──────── Exercise inputs ────────

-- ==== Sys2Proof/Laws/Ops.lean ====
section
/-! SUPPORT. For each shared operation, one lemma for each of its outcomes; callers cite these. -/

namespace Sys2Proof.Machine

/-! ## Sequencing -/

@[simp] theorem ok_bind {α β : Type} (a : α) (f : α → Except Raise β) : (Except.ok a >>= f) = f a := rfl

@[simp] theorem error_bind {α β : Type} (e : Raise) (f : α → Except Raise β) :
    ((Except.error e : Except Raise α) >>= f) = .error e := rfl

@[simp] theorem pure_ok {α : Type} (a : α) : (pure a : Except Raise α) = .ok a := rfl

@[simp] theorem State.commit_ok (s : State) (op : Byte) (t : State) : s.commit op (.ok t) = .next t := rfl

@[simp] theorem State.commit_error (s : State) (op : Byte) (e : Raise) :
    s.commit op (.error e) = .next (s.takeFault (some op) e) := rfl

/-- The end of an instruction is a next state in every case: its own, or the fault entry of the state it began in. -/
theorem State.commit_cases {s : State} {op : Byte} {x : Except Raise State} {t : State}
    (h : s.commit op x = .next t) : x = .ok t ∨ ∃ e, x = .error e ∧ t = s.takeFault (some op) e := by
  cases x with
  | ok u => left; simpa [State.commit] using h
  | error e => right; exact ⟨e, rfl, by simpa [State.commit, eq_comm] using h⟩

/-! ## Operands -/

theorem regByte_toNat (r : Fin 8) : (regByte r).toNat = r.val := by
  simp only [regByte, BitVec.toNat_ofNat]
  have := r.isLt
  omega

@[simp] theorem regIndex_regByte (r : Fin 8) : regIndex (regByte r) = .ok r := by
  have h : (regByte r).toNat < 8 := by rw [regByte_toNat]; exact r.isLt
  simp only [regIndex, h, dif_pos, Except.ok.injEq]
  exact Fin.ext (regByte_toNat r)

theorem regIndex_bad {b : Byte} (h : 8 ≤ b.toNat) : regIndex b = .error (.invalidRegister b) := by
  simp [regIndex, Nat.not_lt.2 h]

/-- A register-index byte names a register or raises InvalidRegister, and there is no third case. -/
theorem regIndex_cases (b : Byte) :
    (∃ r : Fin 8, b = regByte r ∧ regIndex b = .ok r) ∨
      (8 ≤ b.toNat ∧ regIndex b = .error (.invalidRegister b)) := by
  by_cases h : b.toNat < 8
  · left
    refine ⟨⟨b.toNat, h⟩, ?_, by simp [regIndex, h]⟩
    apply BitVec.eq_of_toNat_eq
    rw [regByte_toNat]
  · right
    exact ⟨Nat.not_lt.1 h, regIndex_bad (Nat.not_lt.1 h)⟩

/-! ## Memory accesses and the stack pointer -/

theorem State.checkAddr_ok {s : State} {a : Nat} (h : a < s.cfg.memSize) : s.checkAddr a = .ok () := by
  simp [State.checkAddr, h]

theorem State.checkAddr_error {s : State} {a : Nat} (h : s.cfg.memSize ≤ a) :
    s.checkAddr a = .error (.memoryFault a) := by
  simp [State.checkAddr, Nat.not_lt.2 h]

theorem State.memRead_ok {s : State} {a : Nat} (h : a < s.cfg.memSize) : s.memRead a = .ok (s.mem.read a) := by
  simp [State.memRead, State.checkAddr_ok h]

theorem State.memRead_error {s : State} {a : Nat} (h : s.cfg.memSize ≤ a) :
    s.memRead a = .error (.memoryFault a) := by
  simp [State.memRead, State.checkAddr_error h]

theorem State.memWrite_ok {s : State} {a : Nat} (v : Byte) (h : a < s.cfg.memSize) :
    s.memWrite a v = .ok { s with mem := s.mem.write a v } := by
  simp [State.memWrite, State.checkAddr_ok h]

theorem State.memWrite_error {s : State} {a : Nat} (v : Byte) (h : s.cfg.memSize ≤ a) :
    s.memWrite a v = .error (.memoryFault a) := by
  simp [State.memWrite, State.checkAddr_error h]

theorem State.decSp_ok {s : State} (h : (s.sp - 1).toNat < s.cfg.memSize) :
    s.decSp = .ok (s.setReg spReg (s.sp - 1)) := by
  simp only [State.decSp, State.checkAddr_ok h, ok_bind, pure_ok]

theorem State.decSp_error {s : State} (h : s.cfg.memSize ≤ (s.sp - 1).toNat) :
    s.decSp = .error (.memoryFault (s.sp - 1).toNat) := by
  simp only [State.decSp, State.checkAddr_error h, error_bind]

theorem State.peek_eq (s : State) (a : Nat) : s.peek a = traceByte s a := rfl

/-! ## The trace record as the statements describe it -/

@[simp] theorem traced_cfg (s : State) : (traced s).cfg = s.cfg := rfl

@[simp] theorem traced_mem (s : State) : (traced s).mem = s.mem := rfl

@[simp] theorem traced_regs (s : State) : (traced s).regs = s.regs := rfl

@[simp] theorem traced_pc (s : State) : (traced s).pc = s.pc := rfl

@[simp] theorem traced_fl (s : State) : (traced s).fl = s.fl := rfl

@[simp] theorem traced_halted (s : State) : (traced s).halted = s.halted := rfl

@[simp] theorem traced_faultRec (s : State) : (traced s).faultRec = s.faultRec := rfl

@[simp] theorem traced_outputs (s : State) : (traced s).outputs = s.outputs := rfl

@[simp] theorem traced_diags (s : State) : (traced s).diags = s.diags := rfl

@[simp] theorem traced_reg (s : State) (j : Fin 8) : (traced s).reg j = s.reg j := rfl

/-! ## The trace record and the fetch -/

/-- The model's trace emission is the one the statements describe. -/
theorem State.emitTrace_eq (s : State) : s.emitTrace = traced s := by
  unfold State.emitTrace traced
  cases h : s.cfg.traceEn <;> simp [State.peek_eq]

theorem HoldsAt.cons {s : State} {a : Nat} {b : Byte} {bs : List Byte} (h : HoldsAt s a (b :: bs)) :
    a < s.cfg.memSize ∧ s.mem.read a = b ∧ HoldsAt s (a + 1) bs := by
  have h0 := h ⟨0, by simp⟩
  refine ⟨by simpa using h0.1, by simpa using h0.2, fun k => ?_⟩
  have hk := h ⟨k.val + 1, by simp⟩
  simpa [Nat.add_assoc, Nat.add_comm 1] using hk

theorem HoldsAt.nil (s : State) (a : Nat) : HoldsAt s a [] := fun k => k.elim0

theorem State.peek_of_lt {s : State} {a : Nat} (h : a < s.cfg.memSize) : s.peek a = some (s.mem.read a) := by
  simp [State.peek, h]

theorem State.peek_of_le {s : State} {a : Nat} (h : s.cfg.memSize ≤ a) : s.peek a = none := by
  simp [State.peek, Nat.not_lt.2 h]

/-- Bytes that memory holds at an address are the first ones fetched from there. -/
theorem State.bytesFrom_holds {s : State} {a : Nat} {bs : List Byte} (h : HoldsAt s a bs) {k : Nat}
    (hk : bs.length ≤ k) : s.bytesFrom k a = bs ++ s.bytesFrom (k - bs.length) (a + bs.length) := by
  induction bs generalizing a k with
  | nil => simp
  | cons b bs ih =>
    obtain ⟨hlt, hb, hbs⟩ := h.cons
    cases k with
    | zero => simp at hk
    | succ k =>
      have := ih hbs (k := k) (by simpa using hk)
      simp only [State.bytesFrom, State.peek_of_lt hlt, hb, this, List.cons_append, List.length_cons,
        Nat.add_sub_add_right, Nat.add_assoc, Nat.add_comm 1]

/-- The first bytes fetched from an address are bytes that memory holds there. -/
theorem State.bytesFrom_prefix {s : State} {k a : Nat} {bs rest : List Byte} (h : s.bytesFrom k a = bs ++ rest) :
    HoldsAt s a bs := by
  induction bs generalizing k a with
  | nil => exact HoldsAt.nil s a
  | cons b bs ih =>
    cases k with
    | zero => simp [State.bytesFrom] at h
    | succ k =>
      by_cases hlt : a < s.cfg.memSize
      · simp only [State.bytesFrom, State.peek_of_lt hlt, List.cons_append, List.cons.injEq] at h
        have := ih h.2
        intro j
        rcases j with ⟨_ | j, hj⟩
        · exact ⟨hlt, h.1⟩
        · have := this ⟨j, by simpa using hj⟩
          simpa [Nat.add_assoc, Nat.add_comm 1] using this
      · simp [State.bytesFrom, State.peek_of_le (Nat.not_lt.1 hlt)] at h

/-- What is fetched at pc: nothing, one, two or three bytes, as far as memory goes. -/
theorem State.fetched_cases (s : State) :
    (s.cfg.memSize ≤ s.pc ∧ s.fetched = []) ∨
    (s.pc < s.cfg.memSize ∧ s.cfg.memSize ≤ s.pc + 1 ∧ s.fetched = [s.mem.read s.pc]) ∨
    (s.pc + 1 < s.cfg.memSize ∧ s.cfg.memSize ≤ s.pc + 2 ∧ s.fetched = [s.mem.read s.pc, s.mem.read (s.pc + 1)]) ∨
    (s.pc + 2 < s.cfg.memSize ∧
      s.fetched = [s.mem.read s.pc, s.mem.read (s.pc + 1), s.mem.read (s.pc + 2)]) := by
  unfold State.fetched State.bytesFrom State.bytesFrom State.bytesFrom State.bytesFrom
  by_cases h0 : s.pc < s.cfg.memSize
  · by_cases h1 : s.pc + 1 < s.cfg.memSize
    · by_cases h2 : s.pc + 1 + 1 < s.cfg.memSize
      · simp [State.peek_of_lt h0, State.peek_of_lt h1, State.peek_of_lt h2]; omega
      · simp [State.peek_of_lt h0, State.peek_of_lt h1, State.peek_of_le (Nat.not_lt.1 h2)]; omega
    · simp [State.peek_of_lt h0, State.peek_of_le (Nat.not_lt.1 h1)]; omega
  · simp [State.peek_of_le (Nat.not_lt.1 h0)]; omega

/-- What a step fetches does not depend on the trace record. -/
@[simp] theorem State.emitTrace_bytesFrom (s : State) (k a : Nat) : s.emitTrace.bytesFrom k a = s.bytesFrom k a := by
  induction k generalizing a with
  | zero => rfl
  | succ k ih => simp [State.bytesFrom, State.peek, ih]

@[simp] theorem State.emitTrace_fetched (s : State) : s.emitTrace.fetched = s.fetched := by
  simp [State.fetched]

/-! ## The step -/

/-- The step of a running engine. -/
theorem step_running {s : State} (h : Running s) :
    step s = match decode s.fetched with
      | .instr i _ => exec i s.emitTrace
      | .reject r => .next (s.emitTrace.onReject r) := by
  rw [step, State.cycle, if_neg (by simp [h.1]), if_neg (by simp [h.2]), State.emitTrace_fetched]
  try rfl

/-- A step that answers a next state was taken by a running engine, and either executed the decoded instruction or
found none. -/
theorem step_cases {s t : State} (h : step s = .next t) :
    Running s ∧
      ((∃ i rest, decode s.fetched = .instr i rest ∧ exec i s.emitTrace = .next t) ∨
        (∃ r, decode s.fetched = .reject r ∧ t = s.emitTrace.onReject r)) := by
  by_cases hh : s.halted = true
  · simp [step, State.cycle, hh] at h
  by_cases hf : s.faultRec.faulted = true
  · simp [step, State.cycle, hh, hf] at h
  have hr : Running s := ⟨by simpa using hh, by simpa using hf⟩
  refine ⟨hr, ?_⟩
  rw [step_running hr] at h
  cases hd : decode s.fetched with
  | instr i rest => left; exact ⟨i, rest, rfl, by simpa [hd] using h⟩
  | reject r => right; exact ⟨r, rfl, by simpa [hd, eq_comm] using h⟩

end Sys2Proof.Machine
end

────────

Problem statement – Look above for the line holding "## Operands -/". Print it and every line after it, exactly, through the line holding "r) = .ok r := by".

Result –
/-! ## Operands -/

theorem regByte_toNat (r : Fin 8) : (regByte r).toNat = r.val := by
  simp only [regByte, BitVec.toNat_ofNat]
  have := r.isLt
  omega

@[simp] theorem regIndex_regByte (r : Fin 8) : regIndex (regByte r) = .ok r := by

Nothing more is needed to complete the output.